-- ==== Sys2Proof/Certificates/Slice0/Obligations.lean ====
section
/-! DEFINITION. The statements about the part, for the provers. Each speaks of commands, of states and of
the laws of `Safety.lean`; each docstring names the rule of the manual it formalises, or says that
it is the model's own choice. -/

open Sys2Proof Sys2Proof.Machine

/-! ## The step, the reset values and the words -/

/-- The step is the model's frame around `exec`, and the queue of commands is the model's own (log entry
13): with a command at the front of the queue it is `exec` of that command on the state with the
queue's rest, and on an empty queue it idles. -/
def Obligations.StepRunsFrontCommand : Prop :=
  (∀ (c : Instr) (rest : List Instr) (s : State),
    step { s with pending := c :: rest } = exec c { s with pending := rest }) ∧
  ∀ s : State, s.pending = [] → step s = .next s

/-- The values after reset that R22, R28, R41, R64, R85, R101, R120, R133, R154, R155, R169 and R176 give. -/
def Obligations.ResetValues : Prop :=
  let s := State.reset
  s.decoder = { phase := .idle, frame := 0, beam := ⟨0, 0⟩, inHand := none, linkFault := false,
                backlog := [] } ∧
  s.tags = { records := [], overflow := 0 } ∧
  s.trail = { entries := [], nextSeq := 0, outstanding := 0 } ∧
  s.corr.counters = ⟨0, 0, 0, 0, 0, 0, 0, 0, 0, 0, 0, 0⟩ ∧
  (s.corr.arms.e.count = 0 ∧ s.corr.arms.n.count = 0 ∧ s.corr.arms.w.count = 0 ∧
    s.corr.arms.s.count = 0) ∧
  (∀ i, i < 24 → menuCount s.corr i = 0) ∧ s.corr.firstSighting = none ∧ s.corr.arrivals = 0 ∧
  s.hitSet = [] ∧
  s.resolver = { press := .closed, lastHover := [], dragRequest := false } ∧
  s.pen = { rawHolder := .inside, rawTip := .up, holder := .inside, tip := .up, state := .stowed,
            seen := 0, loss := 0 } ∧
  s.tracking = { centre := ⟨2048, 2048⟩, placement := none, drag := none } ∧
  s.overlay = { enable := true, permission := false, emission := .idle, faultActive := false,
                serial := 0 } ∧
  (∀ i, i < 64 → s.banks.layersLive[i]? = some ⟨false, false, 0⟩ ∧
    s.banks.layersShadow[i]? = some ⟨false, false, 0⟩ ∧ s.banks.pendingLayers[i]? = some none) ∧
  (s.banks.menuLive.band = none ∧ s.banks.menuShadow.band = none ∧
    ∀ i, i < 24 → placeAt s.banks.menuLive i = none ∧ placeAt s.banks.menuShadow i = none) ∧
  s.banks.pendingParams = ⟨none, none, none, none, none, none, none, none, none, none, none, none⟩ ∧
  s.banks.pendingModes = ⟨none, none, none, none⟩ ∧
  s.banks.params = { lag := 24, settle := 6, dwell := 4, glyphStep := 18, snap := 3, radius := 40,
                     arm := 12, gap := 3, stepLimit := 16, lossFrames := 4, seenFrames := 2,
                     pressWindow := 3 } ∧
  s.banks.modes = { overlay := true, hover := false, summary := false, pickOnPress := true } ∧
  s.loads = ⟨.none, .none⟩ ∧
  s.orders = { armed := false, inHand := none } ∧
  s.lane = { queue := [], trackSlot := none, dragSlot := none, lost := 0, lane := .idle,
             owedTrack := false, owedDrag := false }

---

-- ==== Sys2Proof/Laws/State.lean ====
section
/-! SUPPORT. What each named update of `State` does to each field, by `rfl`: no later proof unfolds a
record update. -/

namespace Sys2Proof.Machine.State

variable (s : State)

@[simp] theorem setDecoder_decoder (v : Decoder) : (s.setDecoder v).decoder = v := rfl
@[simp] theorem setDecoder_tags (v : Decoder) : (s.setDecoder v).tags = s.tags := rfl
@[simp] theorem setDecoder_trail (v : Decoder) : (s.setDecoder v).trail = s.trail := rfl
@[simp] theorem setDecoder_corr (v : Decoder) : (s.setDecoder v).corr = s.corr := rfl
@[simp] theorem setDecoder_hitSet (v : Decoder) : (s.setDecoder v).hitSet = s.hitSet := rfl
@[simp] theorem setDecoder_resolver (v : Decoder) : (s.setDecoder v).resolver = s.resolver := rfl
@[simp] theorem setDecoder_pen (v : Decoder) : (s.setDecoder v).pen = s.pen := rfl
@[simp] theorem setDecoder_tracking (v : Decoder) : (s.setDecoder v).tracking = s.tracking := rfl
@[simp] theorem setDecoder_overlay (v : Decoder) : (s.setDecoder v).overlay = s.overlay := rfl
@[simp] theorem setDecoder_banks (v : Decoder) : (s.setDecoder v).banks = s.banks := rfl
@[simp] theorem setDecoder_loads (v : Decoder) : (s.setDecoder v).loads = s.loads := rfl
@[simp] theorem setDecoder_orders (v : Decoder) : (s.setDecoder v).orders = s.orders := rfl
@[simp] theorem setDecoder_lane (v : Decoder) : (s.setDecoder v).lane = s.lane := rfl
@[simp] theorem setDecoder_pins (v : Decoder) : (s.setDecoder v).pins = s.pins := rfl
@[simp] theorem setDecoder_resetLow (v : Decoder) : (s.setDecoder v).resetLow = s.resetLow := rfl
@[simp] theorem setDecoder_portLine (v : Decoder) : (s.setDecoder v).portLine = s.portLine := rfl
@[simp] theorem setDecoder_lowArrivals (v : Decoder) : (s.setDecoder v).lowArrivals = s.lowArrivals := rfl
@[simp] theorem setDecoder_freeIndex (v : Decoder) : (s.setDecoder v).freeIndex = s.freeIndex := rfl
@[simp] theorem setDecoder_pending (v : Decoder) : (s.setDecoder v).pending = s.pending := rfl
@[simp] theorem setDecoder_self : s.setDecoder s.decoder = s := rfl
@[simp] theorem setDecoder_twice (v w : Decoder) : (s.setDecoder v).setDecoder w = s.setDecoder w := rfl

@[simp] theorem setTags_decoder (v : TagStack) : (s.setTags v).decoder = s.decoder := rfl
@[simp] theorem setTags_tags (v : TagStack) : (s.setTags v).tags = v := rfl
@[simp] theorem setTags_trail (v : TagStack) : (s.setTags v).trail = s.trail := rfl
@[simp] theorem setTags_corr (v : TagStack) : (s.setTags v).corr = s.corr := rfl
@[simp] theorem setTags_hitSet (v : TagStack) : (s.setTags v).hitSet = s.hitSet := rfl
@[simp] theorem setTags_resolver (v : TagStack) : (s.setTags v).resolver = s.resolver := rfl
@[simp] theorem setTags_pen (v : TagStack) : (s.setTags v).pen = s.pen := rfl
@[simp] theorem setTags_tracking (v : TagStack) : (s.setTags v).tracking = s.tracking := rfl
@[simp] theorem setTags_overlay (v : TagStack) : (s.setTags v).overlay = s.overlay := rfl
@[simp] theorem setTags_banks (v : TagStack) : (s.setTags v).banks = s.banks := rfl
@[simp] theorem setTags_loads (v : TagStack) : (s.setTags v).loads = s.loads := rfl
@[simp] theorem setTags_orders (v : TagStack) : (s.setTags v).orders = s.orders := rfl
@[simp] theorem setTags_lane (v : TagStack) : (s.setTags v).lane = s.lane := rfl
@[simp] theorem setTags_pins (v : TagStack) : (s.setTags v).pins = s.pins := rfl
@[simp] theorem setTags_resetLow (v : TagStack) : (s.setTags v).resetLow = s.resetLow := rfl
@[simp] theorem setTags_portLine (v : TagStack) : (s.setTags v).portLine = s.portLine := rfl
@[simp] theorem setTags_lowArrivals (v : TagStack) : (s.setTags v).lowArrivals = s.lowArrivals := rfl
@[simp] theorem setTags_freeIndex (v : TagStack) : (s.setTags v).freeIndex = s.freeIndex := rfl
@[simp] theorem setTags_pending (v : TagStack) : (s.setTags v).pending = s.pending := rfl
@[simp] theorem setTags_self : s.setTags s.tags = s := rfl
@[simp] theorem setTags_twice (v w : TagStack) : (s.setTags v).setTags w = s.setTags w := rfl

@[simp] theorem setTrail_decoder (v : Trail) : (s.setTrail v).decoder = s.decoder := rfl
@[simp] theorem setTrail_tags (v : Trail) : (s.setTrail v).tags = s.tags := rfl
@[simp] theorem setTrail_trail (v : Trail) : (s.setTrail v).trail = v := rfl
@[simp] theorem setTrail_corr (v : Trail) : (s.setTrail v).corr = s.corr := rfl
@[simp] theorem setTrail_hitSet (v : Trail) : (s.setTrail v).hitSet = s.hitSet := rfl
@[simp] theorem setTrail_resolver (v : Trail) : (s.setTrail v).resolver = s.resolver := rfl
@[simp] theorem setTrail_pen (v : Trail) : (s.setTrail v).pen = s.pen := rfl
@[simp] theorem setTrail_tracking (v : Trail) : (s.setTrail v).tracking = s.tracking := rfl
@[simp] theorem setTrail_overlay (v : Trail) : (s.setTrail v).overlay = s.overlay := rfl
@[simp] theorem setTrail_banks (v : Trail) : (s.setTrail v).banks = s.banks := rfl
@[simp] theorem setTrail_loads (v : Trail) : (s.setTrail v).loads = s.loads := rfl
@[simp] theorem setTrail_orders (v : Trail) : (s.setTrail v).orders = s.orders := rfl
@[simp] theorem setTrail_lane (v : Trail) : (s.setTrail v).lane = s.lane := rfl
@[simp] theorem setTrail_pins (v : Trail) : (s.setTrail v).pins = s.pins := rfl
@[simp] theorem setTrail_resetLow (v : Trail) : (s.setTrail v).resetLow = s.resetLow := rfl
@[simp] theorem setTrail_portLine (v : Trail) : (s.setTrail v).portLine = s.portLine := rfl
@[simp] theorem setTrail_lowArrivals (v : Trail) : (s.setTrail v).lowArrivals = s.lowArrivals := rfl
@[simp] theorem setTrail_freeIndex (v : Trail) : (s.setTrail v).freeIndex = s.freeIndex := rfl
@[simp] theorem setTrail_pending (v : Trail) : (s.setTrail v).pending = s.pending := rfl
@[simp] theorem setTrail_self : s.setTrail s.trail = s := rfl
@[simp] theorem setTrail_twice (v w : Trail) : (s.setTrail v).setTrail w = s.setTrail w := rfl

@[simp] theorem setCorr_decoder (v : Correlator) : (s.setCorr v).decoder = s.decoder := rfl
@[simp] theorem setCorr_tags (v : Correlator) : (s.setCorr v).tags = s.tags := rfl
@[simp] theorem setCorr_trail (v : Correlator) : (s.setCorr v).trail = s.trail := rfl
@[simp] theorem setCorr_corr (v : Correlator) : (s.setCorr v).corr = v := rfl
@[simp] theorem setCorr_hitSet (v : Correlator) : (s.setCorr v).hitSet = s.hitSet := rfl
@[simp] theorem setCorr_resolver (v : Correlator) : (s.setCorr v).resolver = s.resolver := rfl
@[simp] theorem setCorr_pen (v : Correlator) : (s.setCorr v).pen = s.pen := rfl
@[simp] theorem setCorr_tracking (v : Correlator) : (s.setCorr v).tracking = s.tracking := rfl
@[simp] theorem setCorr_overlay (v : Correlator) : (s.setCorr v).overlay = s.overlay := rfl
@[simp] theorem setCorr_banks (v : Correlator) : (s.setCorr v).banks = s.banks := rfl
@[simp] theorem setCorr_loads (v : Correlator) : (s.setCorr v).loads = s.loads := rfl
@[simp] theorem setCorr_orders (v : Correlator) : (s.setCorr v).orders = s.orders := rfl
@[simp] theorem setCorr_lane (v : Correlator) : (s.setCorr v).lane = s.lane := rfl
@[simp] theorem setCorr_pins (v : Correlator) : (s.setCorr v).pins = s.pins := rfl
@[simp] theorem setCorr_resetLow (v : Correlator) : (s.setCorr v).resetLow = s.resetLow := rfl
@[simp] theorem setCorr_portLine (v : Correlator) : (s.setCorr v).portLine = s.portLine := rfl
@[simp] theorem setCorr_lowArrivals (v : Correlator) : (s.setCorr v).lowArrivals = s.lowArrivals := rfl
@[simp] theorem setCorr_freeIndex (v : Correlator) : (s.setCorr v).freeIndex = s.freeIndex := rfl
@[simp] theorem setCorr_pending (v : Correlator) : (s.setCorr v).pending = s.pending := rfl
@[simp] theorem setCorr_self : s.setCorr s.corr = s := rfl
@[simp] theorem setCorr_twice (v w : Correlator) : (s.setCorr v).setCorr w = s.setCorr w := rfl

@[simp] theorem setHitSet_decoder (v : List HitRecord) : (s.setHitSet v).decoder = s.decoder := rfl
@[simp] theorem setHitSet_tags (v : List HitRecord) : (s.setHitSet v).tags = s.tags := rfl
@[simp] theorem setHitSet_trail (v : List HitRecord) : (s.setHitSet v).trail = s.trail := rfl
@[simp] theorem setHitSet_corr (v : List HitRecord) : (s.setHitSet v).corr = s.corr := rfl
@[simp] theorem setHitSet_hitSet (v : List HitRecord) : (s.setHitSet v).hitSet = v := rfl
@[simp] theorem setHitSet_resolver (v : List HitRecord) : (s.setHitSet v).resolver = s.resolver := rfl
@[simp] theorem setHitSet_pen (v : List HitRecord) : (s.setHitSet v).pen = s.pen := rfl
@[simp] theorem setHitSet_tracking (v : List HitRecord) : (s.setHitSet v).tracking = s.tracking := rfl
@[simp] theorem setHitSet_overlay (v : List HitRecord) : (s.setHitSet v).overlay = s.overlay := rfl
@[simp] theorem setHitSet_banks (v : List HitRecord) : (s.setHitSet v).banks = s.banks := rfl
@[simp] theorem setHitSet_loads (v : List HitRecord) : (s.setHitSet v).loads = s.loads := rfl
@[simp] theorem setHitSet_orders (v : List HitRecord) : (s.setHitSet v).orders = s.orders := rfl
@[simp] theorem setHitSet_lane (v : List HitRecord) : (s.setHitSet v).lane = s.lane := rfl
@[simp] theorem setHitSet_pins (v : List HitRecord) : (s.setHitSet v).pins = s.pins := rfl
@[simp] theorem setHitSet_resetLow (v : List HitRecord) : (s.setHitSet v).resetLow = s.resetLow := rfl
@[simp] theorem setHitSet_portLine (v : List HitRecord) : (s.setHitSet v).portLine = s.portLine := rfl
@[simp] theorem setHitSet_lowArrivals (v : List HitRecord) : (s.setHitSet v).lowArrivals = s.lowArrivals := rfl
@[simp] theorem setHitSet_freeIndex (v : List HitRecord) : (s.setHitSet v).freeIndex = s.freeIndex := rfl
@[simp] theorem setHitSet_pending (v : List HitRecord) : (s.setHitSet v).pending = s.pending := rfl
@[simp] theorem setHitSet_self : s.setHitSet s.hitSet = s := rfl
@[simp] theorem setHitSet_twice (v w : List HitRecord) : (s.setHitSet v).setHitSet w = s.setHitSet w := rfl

Work order:
Each line above that contains the word "rest" should be copied.

Reply:
queue's rest, and on an empty queue it idles. -/
  (∀ (c : Instr) (rest : List Instr) (s : State),
    step { s with pending := c :: rest } = exec c { s with pending := rest }) ∧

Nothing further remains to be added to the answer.